-- ==== Sys2Proof/Laws/Exec.lean ====
section
/-! SUPPORT. What each command runs: one lemma per row of the table, true by rfl, so that no proof unfolds the dispatch. -/

namespace Sys2Proof.Machine

@[simp] theorem exec_usbConnect (orientValid : Bool) (partner : Partner) (s : State) :
    exec (.usbConnect orientValid partner) s = runAlways s (fun d => d.usbConnect orientValid partner) := rfl

@[simp] theorem exec_hostLinkLoss (p : Path) (s : State) :
    exec (.hostLinkLoss p) s = runOn s (fun d => d.linkLoss p) := rfl

@[simp] theorem exec_usbBusReset (p : UsbPath) (s : State) :
    exec (.usbBusReset p) s = runOn s (fun d => d.busReset p) := rfl

@[simp] theorem exec_functionLevelReset (_hot : Bool) (s : State) :
    exec (.functionLevelReset _hot) s = runOn s (fun d => d.functionReset) := rfl

@[simp] theorem exec_busMasterDisable (s : State) :
    exec .busMasterDisable s = runOn s (fun d => d.setBme false) := rfl

@[simp] theorem exec_d3hotEntry (s : State) :
    exec .d3hotEntry s = runOn s (fun d => d.setD3hot true) := rfl

@[simp] theorem exec_usbSuspend (p : Suspend) (s : State) :
    exec (.usbSuspend p) s = runOn s (fun d => d.setSuspend p.path true p.wake) := rfl

@[simp] theorem exec_sessionOpen (p : Path) (s : State) :
    exec (.sessionOpen p) s = runOn s (fun d => d.sessionOpen p) := rfl

@[simp] theorem exec_sessionClose (p : Path) (s : State) :
    exec (.sessionClose p) s = runOn s (fun d => d.sessionClose p) := rfl

@[simp] theorem exec_malformedBar0Access (write : Bool) (off : BitVec 18) (bytes : Nat) (s : State) :
    exec (.malformedBar0Access write off bytes) s = runOn s (fun d => d.malformedBar0 write off.toNat bytes) := rfl

@[simp] theorem exec_registerWrite (off : BitVec 18) (wide : Bool) (v : U64) (s : State) :
    exec (.registerWrite off wide v) s = runOn s (fun d => d.bar0Write off.toNat wide v) := rfl

@[simp] theorem exec_intModTimerExpiry (s : State) :
    exec .intModTimerExpiry s = runOn s (fun d => d.intModExpiry) := rfl

@[simp] theorem exec_apertureOpen (n : BitVec 6) (writeEn : Bool) (s : State) :
    exec (.apertureOpen n writeEn) s = runOn s (fun d => if d.bar0Reach then d.apOpen n.toNat writeEn else d) := rfl

@[simp] theorem exec_apertureClose (n : BitVec 6) (writeEn : Bool) (s : State) :
    exec (.apertureClose n writeEn) s = runOn s (fun d => if d.bar0Reach then d.apClose n.toNat writeEn else d) := rfl

@[simp] theorem exec_bar2Resize (log2 : Nat) (s : State) :
    exec (.bar2Resize log2) s = runOn s (fun d => d.bar2Resize log2) := rfl

@[simp] theorem exec_bar2Read (off : Nat) (len : Nat) (s : State) :
    exec (.bar2Read off len) s = runOn s (fun d => d.bar2Wakes.bar2Read off len) := rfl

@[simp] theorem exec_bar2Write (off : Nat) (data : List Byte) (s : State) :
    exec (.bar2Write off data) s = runOn s (fun d => d.bar2Wakes.bar2Write off data) := rfl

@[simp] theorem exec_usbSubmit (p : UsbPath) (ctrl : Bool) (x : XferHdr) (payload : List Byte) (s : State) :
    exec (.usbSubmit p ctrl x payload) s = runOn s (fun d => d.transfer p ctrl x payload) := rfl

@[simp] theorem exec_usbWrite (p : UsbPath) (ctrl : Bool) (x : XferHdr) (payload : List Byte) (s : State) :
    exec (.usbWrite p ctrl x payload) s = runOn s (fun d => d.transfer p ctrl x payload) := rfl

@[simp] theorem exec_usbRead (p : UsbPath) (ctrl : Bool) (x : XferHdr) (payload : List Byte) (s : State) :
    exec (.usbRead p ctrl x payload) s = runOn s (fun d => d.transfer p ctrl x payload) := rfl

@[simp] theorem exec_xferIn (s : State) :
    exec .xferIn s = runOn s (fun d => if d.booted && d.usbServes then d.xferIn else d.send .stall) := rfl

@[simp] theorem exec_mailboxIn (p : UsbPath) (s : State) :
    exec (.mailboxIn p) s = runOn s (fun d => if d.usbServes then d.mailboxIn p else d.send .stall) := rfl

@[simp] theorem exec_mailboxResponseFree (s : State) :
    exec .mailboxResponseFree s = runOn s (fun d => if d.link.d3hot || !d.pcieOn then d else d.mailboxRelease) := rfl

@[simp] theorem exec_unknownVendorRequest (_p : UsbPath) (bRequest : Byte) (_wLength : U16) (s : State) :
    exec (.unknownVendorRequest _p bRequest _wLength) s = runOn s (fun d => d.unknownRequest bRequest) := rfl

@[simp] theorem exec_interruptTransferComplete (p : UsbPath) (records : BitVec 7) (s : State) :
    exec (.interruptTransferComplete p records) s = runOn s (fun d => d.interruptDone p records.toNat) := rfl

@[simp] theorem exec_recoveryWrite (p : UsbPath) (wValue : U16) (data : List Byte) (s : State) :
    exec (.recoveryWrite p wValue data) s = runOn s (fun d => if d.coreFenced then d else if 4096 < data.length then d.unknownRequest 0x40 else if d.recoveryOn p then d.recoveryWrite wValue data else d.send .stall) := rfl

@[simp] theorem exec_recoveryStatus (p : UsbPath) (s : State) :
    exec (.recoveryStatus p) s = runOn s (fun d => if d.coreFenced then d else if d.recoveryOn p then d.recoveryStatus else d.send .stall) := rfl

@[simp] theorem exec_imageVerifyComplete (s : State) :
    exec .imageVerifyComplete s = runOn s (fun d => d.imageVerifyComplete) := rfl

@[simp] theorem exec_queueEnable (p : Path) (q : QueueId) (cfg : U32) (s : State) :
    exec (.queueEnable p q cfg) s = runOn s (fun d => if d.portReach p then d.queueEnable p q cfg else d) := rfl

@[simp] theorem exec_queueDisable (p : Path) (q : QueueId) (cfg : U32) (s : State) :
    exec (.queueDisable p q cfg) s = runOn s (fun d => if d.portReach p then d.queueDisable p q cfg else d) := rfl

@[simp] theorem exec_doorbell (p : Path) (q : QueueId) (v : U32) (s : State) :
    exec (.doorbell p q v) s = runOn s (fun d => if d.portReach p || (d.pw.state == .forcedHove && !(p == .pcie && d.link.d3hot)) then d.doorbell p q v else d) := rfl

@[simp] theorem exec_commandFetch (host : Option (List Byte)) (s : State) :
    exec (.commandFetch host) s = runOn s (fun d => d.commandFetch host) := rfl

@[simp] theorem exec_eventRingEnable (p : Path) (cfg : U32) (s : State) :
    exec (.eventRingEnable p cfg) s = runOn s (fun d => if d.portReach p then d.ringEnable p cfg else d) := rfl

@[simp] theorem exec_eventRingDisable (p : Path) (cfg : U32) (s : State) :
    exec (.eventRingDisable p cfg) s = runOn s (fun d => if d.portReach p then d.ringDisable p cfg else d) := rfl

@[simp] theorem exec_eventRingHeadWrite (p : Path) (v : U32) (s : State) :
    exec (.eventRingHeadWrite p v) s = runOn s (fun d => if d.portReach p then d.ringHead p v else d) := rfl

@[simp] theorem exec_nop (q : QueueId) (h : Hdr) (s : State) :
    exec (.nop q h) s = runOn s (fun d => d.nop q h) := rfl

@[simp] theorem exec_alloc (q : QueueId) (h : Hdr) (b : AllocBody) (s : State) :
    exec (.alloc q h b) s = runOn s (fun d => d.alloc q h b) := rfl

@[simp] theorem exec_free (q : QueueId) (h : Hdr) (b : BufRef) (s : State) :
    exec (.free q h b) s = runOn s (fun d => d.free_ q h b) := rfl

@[simp] theorem exec_bufFreeComplete (handle : U16) (s : State) :
    exec (.bufFreeComplete handle) s = runOn s (fun d => d.bufFreeComplete handle) := rfl

@[simp] theorem exec_query (q : QueueId) (h : Hdr) (b : QueryBody) (s : State) :
    exec (.query q h b) s = runOn s (fun d => d.query q h b) := rfl

@[simp] theorem exec_fence (q : QueueId) (h : Hdr) (b : FenceBody) (s : State) :
    exec (.fence q h b) s = runOn s (fun d => d.fence q h b) := rfl

@[simp] theorem exec_fenceSignal (q : QueueId) (s : State) :
    exec (.fenceSignal q) s = runOn s (fun d => d.fenceSignal q) := rfl

@[simp] theorem exec_wait (q : QueueId) (h : Hdr) (b : WaitBody) (s : State) :
    exec (.wait q h b) s = runOn s (fun d => d.wait q h b) := rfl

@[simp] theorem exec_waitTimeout (q : QueueId) (s : State) :
    exec (.waitTimeout q) s = runOn s (fun d => d.waitTimeout q) := rfl

@[simp] theorem exec_tackHold (q : QueueId) (h : Hdr) (b : WaitBody) (s : State) :
    exec (.tackHold q h b) s = runOn s (fun d => d.tackHold q h b) := rfl

@[simp] theorem exec_dmaIn (q : QueueId) (h : Hdr) (b : DmaBody) (s : State) :
    exec (.dmaIn q h b) s = runOn s (fun d => d.dmaIn q h b) := rfl

@[simp] theorem exec_dmaOut (q : QueueId) (h : Hdr) (b : DmaBody) (s : State) :
    exec (.dmaOut q h b) s = runOn s (fun d => d.dmaOut q h b) := rfl

@[simp] theorem exec_dmaComplete (id : Nat) (host : Option (List Byte)) (s : State) :
    exec (.dmaComplete id host) s = runOn s (fun d => d.dmaComplete id host) := rfl

@[simp] theorem exec_decode (q : QueueId) (h : Hdr) (b : DecodeBody) (s : State) :
    exec (.decode q h b) s = runOn s (fun d => d.decode q h b) := rfl

@[simp] theorem exec_decodeJobPlace (q : QueueId) (s : State) :
    exec (.decodeJobPlace q) s = runOn s (fun d => d.decodeJobPlace q) := rfl

@[simp] theorem exec_matchStallResume (t : ThresherId) (lane : BitVec 4) (s : State) :
    exec (.matchStallResume t lane) s = runOn s (fun d => d.matchStallResume t lane) := rfl

@[simp] theorem exec_sheafSuccess (t : ThresherId) (s : State) :
    exec (.sheafSuccess t) s = runOn s (fun d => d.sheafSuccess t) := rfl

@[simp] theorem exec_sheafFailure (t : ThresherId) (s : State) :
    exec (.sheafFailure t) s = runOn s (fun d => d.sheafFailure t) := rfl

@[simp] theorem exec_feedReset (q : QueueId) (h : Hdr) (b : FeedResetBody) (s : State) :
    exec (.feedReset q h b) s = runOn s (fun d => d.feedReset q h b) := rfl

@[simp] theorem exec_feedActionTakesEffect (f : FeedId) (s : State) :
    exec (.feedActionTakesEffect f) s = runOn s (fun d => d.feedActionTakesEffect f) := rfl

@[simp] theorem exec_saveAreaFreeEffect (f : FeedId) (s : State) :
    exec (.saveAreaFreeEffect f) s = runOn s (fun d => d.saveAreaFreeEffect f) := rfl

@[simp] theorem exec_thresherFault (t : ThresherId) (fence : Bool) (s : State) :
    exec (.thresherFault t fence) s = runOn s (fun d => d.thresherFault t fence) := rfl

@[simp] theorem exec_thresherProgressTimeout (t : ThresherId) (s : State) :
    exec (.thresherProgressTimeout t) s = runOn s (fun d => d.thresherProgressTimeout t) := rfl

@[simp] theorem exec_jobsJoinThresher (f : FeedId) (s : State) :
    exec (.jobsJoinThresher f) s = runOn s (fun d => d.jobsJoinThresher f) := rfl

@[simp] theorem exec_encodeJobComplete (t : ThresherId) (sheaf : List Byte) (s : State) :
    exec (.encodeJobComplete t sheaf) s = runOn s (fun d => d.encodeJobComplete t sheaf) := rfl

@[simp] theorem exec_viewsetDefine (q : QueueId) (h : Hdr) (b : ViewSetBody) (s : State) :
    exec (.viewsetDefine q h b) s = runOn s (fun d => d.viewsetDefine q h b) := rfl

@[simp] theorem exec_viewsetDefineTakesEffect (slot : BitVec 1) (s : State) :
    exec (.viewsetDefineTakesEffect slot) s = runOn s (fun d => d.viewsetDefineTakesEffect slot) := rfl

|---|

▶ _INSTRUCTIONS FOR THE TASK_
Beginning with the line above that contains "namespace Sys2Proof.Machine", copy each line exactly up to and including the line that contains "theorem exec_malformedBar0Access (write", and go no further.

▶ _ANSWER AREA_
namespace Sys2Proof.Machine

@[simp] theorem exec_usbConnect (orientValid : Bool) (partner : Partner) (s : State) :
    exec (.usbConnect orientValid partner) s = runAlways s (fun d => d.usbConnect orientValid partner) := rfl

@[simp] theorem exec_hostLinkLoss (p : Path) (s : State) :
    exec (.hostLinkLoss p) s = runOn s (fun d => d.linkLoss p) := rfl

@[simp] theorem exec_usbBusReset (p : UsbPath) (s : State) :
    exec (.usbBusReset p) s = runOn s (fun d => d.busReset p) := rfl

@[simp] theorem exec_functionLevelReset (_hot : Bool) (s : State) :
    exec (.functionLevelReset _hot) s = runOn s (fun d => d.functionReset) := rfl

@[simp] theorem exec_busMasterDisable (s : State) :
    exec .busMasterDisable s = runOn s (fun d => d.setBme false) := rfl

@[simp] theorem exec_d3hotEntry (s : State) :
    exec .d3hotEntry s = runOn s (fun d => d.setD3hot true) := rfl

@[simp] theorem exec_usbSuspend (p : Suspend) (s : State) :
    exec (.usbSuspend p) s = runOn s (fun d => d.setSuspend p.path true p.wake) := rfl

@[simp] theorem exec_sessionOpen (p : Path) (s : State) :
    exec (.sessionOpen p) s = runOn s (fun d => d.sessionOpen p) := rfl

@[simp] theorem exec_sessionClose (p : Path) (s : State) :
    exec (.sessionClose p) s = runOn s (fun d => d.sessionClose p) := rfl

@[simp] theorem exec_malformedBar0Access (write : Bool) (off : BitVec 18) (bytes : Nat) (s : State) :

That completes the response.